Please write out exactly the lines of the data below from the line holding "def loanPresent (i" through the line holding "def freeCopies (t", and leave out the rest.
───
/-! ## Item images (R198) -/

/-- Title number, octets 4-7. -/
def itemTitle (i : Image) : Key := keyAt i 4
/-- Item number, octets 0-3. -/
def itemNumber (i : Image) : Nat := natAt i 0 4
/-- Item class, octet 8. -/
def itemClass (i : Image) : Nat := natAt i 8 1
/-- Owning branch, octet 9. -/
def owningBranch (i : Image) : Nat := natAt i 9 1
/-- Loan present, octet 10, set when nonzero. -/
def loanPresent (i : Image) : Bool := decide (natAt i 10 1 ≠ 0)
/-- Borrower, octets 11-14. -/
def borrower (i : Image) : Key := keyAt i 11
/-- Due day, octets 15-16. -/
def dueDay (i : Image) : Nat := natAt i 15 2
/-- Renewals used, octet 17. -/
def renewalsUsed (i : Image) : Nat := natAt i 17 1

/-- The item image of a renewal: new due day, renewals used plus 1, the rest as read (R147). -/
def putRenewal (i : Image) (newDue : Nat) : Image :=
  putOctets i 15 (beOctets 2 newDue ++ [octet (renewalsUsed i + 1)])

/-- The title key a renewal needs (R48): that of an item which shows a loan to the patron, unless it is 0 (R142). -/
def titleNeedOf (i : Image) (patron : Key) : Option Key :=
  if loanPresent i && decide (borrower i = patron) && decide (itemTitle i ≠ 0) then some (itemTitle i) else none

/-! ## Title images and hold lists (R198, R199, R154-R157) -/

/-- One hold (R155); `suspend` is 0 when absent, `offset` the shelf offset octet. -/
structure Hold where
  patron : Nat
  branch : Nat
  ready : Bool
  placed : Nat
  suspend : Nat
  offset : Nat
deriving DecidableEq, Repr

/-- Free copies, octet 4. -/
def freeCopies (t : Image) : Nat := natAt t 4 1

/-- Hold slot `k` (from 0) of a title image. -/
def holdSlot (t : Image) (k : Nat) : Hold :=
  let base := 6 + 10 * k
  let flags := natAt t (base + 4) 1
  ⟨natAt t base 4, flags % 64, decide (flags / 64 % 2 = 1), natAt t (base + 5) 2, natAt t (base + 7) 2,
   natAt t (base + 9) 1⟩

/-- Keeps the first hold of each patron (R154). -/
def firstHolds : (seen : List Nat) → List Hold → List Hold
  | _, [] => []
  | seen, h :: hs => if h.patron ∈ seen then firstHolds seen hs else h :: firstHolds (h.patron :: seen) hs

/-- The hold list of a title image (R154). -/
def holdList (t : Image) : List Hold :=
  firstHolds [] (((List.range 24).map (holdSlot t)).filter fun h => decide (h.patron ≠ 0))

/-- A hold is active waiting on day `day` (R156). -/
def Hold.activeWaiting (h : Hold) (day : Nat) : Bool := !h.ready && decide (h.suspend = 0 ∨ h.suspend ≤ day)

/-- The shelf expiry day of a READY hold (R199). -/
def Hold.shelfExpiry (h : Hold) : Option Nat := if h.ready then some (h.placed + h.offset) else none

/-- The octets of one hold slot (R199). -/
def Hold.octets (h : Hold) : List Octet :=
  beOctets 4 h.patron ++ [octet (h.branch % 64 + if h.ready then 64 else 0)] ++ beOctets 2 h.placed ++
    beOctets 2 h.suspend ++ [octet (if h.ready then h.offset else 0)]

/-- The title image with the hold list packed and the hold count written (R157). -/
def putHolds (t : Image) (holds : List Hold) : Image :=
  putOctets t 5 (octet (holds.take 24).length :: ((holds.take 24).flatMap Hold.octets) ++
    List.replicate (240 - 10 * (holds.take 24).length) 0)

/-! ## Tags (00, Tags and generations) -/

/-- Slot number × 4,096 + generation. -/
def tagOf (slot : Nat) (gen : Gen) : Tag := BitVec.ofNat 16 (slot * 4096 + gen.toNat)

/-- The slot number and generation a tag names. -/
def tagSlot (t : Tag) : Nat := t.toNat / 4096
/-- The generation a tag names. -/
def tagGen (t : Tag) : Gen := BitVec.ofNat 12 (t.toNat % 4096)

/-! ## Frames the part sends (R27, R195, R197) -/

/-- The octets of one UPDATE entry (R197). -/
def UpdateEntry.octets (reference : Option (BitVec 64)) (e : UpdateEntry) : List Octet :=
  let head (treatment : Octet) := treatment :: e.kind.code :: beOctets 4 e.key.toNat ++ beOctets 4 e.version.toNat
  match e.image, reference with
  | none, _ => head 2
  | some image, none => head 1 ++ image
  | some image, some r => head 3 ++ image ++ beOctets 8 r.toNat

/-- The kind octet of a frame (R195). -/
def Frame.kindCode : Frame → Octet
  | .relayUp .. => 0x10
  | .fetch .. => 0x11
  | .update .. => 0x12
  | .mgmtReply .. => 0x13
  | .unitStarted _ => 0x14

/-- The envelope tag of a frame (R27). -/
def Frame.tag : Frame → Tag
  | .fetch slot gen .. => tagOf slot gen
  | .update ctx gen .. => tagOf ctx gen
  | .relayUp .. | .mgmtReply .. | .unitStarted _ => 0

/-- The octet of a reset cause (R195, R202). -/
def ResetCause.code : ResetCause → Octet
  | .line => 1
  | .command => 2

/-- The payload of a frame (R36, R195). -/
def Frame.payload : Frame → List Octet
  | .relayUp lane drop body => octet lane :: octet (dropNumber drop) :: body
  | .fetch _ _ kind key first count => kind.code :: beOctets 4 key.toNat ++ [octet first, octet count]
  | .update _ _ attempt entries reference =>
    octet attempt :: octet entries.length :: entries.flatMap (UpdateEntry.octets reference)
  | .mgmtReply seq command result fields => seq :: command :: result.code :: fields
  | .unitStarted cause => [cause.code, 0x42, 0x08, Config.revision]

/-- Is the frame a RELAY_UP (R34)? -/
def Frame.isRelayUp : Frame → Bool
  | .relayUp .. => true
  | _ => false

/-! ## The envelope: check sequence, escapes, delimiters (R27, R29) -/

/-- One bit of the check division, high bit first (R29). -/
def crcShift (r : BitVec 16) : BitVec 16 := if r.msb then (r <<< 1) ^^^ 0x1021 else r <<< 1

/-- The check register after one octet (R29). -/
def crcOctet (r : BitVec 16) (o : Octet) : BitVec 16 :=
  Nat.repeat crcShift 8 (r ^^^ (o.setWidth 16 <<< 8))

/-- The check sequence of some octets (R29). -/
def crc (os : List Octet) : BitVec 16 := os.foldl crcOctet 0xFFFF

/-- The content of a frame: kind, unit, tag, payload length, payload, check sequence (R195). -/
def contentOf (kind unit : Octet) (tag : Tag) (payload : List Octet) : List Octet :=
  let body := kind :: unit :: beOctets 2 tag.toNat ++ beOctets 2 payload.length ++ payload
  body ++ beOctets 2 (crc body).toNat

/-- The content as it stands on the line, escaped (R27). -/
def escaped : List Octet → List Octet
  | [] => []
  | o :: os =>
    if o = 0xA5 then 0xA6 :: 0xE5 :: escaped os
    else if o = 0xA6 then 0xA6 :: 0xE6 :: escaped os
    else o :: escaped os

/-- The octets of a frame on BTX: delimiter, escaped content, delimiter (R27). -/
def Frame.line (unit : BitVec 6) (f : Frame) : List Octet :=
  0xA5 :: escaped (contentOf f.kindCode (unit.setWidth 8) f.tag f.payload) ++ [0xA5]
───
-- WRITTEN ANSWER --
def loanPresent (i : Image) : Bool := decide (natAt i 10 1 ≠ 0)
/-- Borrower, octets 11-14. -/
def borrower (i : Image) : Key := keyAt i 11
/-- Due day, octets 15-16. -/
def dueDay (i : Image) : Nat := natAt i 15 2
/-- Renewals used, octet 17. -/
def renewalsUsed (i : Image) : Nat := natAt i 17 1

/-- The item image of a renewal: new due day, renewals used plus 1, the rest as read (R147). -/
def putRenewal (i : Image) (newDue : Nat) : Image :=
  putOctets i 15 (beOctets 2 newDue ++ [octet (renewalsUsed i + 1)])

/-- The title key a renewal needs (R48): that of an item which shows a loan to the patron, unless it is 0 (R142). -/
def titleNeedOf (i : Image) (patron : Key) : Option Key :=
  if loanPresent i && decide (borrower i = patron) && decide (itemTitle i ≠ 0) then some (itemTitle i) else none

/-! ## Title images and hold lists (R198, R199, R154-R157) -/

/-- One hold (R155); `suspend` is 0 when absent, `offset` the shelf offset octet. -/
structure Hold where
  patron : Nat
  branch : Nat
  ready : Bool
  placed : Nat
  suspend : Nat
  offset : Nat
deriving DecidableEq, Repr

/-- Free copies, octet 4. -/
def freeCopies (t : Image) : Nat := natAt t 4 1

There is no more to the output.